16 Nov 22:45
[PATCH] gitweb: Atom feeds (was: gitweb: Make RSS feed output prettier)
Andreas Fuchs <asf <at> boinkor.net>
2006-11-16 21:45:25 GMT
2006-11-16 21:45:25 GMT
Jakub Narebski wrote: > Andreas Fuchs <asf <at> boinkor.net> wrote: > >> * Wrap the commit message in <pre> > We use <div class="pre"> in "commit" view if I remember correctly. That's ok for rendered HTML output, but in my experience, the way feed readers interpret that ranges from "badly" to "not at all"; it's better to stick to explicit structure hints only in feeds. /-: So, this is the only thing I haven't fixed in the attached patch (: >> * Make file names into an unordered list > Good idea. > >> * Add links (diff, conditional blame, history) to the file list. > I'd rather keep RSS output as simple as possible, no frills.
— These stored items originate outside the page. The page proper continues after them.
theorem State.hostApply_unchangedOutside (s : State) {op : HostOp} (h : op ≠ .init) :
    s.UnchangedOutside (s.hostApply op) hostWrites := by
  cases op with
  | init => exact absurd rfl h
  | load bytes =>
    rcases s.hostApply_load_cases bytes with hload | hload <;> rw [hload]
    · exact s.unchangedOutside_refl _
    · refine (s.withBytes_unchangedOutside programBase bytes).mono ?_
      rintro p ⟨k, -, hp⟩
      exact .inl ⟨_, hp⟩
  | setKey k pressed => exact (s.setKey_onlyChanges k pressed).unchangedOutside (by simp [hostWrites])
  | clearDirty => exact s.clearDirty_onlyChanges.unchangedOutside (by simp [hostWrites])

/-- A move of a halted machine that is not a reset changes at most what the host writes. -/
theorem State.move_unchangedOutside_of_halted {s : State} {r : ErrorRecord} {m : Move} (hs : s.halted = some r)
    (hm : m ≠ .host .init) : s.UnchangedOutside (s.move m) hostWrites := by
  cases m with
  | step =>
    rw [State.move_step_of_halted hs]
    exact s.unchangedOutside_refl _
  | host op => exact s.hostApply_unchangedOutside fun hop => hm (congrArg _ hop)

/-- Settles O52, by induction on the moves: each changes at most what the host writes, and the record, which the host does
not write, makes the next step do nothing. -/
theorem haltedUntilInitialize : Obligations.HaltedUntilInitialize := by
  intro moves s r hs hmoves
  have hkept : s.UnchangedOutside (s.run moves) hostWrites := by
    refine List.foldlRecOn (motive := (s.UnchangedOutside · hostWrites)) moves State.move ?start fun t ht m hm => ?move
    case start => exact s.unchangedOutside_refl _
    case move =>
      have htr : t.halted = some r := (ht .halted not_hostWrites_halted).trans hs
      have hnot : m ≠ .host .init := fun h => hmoves (h ▸ hm)
      exact (ht.trans (State.move_unchangedOutside_of_halted htr hnot)).mono fun _ hp => hp.elim id id
  exact ⟨(hkept .halted not_hostWrites_halted).trans hs, hkept⟩

end Sys2Proof.Machine
end

section
/-! Whole steps that set or only tick the timers (R352, R391, R392, R396). -/

namespace Sys2Proof.Machine

/-- A step whose instruction raises no error ends with the tick, and reports the tone exactly when the instruction left
ST at 1 (R136, R137). -/
theorem cycle_ticks {s u : State} {i : Instr} (hs : s.halted = none) (hf : s.Fetches (encode i))
    (hwf : i.wellFormed s.cfg.zeroHeightDraw = true) (he : exec i s = .next u) (hu : u.halted = none) :
    cycle s = .next (u.tick, .ok (decide (u.st = 1))) := by
  rw [cycle_of_fetches hs hf (decode_encode hwf) he, finish_ok hu, State.toneExpires_iff]

/-- The tick moves neither pc nor memory. -/
theorem State.Fetches.tick {s : State} {op : Opcode} (h : s.Fetches op) : s.tick.Fetches op := h

/-! ### Timer writes -/

/-- A step that fetches FX07 loads the value that DT had before its tick (R302). -/
theorem step_ldVxDt {s : State} {y : RegIdx} (hf : s.Fetches (encode (.ldVxDt y))) (hs : s.halted = none) :
    ∃ u, step s = .next u ∧ u.reg y = s.dt :=
  ⟨_, step_of_cycle (cycle_ticks hs hf rfl (exec_ldVxDt y s) hs), s.reg_setReg_same y s.dt⟩

theorem cycle_ldDtVx {s : State} {x : RegIdx} (hs : s.halted = none) (hf : s.Fetches (encode (.ldDtVx x))) :
    cycle s = .next ((({ s with dt := s.reg x } : State).advance 2).tick, .ok (decide (s.st = 1))) :=
  cycle_ticks hs hf rfl (exec_ldDtVx x s) hs

theorem cycle_ldStVx {s : State} {x : RegIdx} (hs : s.halted = none) (hf : s.Fetches (encode (.ldStVx x))) :
    cycle s = .next ((({ s with st := s.reg x } : State).advance 2).tick, .ok (decide (s.reg x = 1))) :=
  cycle_ticks hs hf rfl (exec_ldStVx x s) hs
I can see that, but it would be very useful on aggregation sites like http://planet.sbcl.org/. You mentioned on IRC that you'd prefer to forward-port the current RSS generation to a more modern feed format like Atom 1.0. I took the liberty to back out that change from the RSS generator, and implement Atom 1.0 output that is more fully featured. For testing, I left both in. Both feeds validate at feedvalidator.org for me, the choice is yours (: > esc_html does to_utf8, so to_utf8 is unnecessary (and spurious). > But it is a good catch: esc_html is certainly needed. The attached patch doesn't use to_utf8 on already-escaped strings anymore. > We have introduced esc_path for escaping pathnames. Use it! I changed that, too. > Two unnecessary calls to git command. Use > my %difftree = parse_difftree_raw_line($line) > instead. The conditions would probably be > next if (!$difftree{'from_id'}); > (or equivalent). Thanks for the hint; I included that in the Atom output and re-worked the RSS generator to not use the hideous regexp anymore. > esc_url, not esc_html here. Or use the href() subroutine with -full=>1 > option (after applying the patch I send which added this to href()). Okay; I changed all occurrences of esc_html where URLs are escaped to use esc_url. In addition to the above points, the attached patch emits a Last-Changed: HTTP response header field, and doesn't compute the feed body if the HTTP request type was HEAD. This helps keep the web server load down for well-behaved feed readers that check if the feed needs updating. Hope you like it, -- Andreas Fuchs, (http://|im:asf <at> |mailto:asf <at> )boinkor.net, antifuchs
diff --git a/gitweb/gitweb.perl b/gitweb/gitweb.perl
index e54a29e..b39dc65 100755
--- a/gitweb/gitweb.perl
+++ b/gitweb/gitweb.perl
@@ -425,6 +425,7 @@ my %actions = (
"history" => \&git_history,
"log" => \&git_log,
"rss" => \&git_rss,
+ "atom" => \&git_atom,
"search" => \&git_search,
"search_help" => \&git_search_help,
"shortlog" => \&git_shortlog,
@@ -1180,7 +1181,9 @@ sub parse_date {
$days[$wday], $mday, $months[$mon], 1900+$year, $hour ,$min, $sec;
$date{'mday-time'} = sprintf "%d %s %02d:%02d",
$mday, $months[$mon], $hour ,$min;
-
+ $date{'iso-8601'} = sprintf "%04d-%02d-%02dT%02d:%02d:%02dZ",
+ 1900+$year, $mon, $mday, $hour ,$min, $sec;
+
$tz =~ m/^([+\-][0-9][0-9])([0-9][0-9])$/;
my $local = $epoch + ((int $1 + ($2/60)) * 3600);
($sec, $min, $hour, $mday, $mon, $year, $wday, $yday) = gmtime($local);
@@ -1653,6 +1656,9 @@ #provides backwards capability for those
printf('<link rel="alternate" title="%s log" '.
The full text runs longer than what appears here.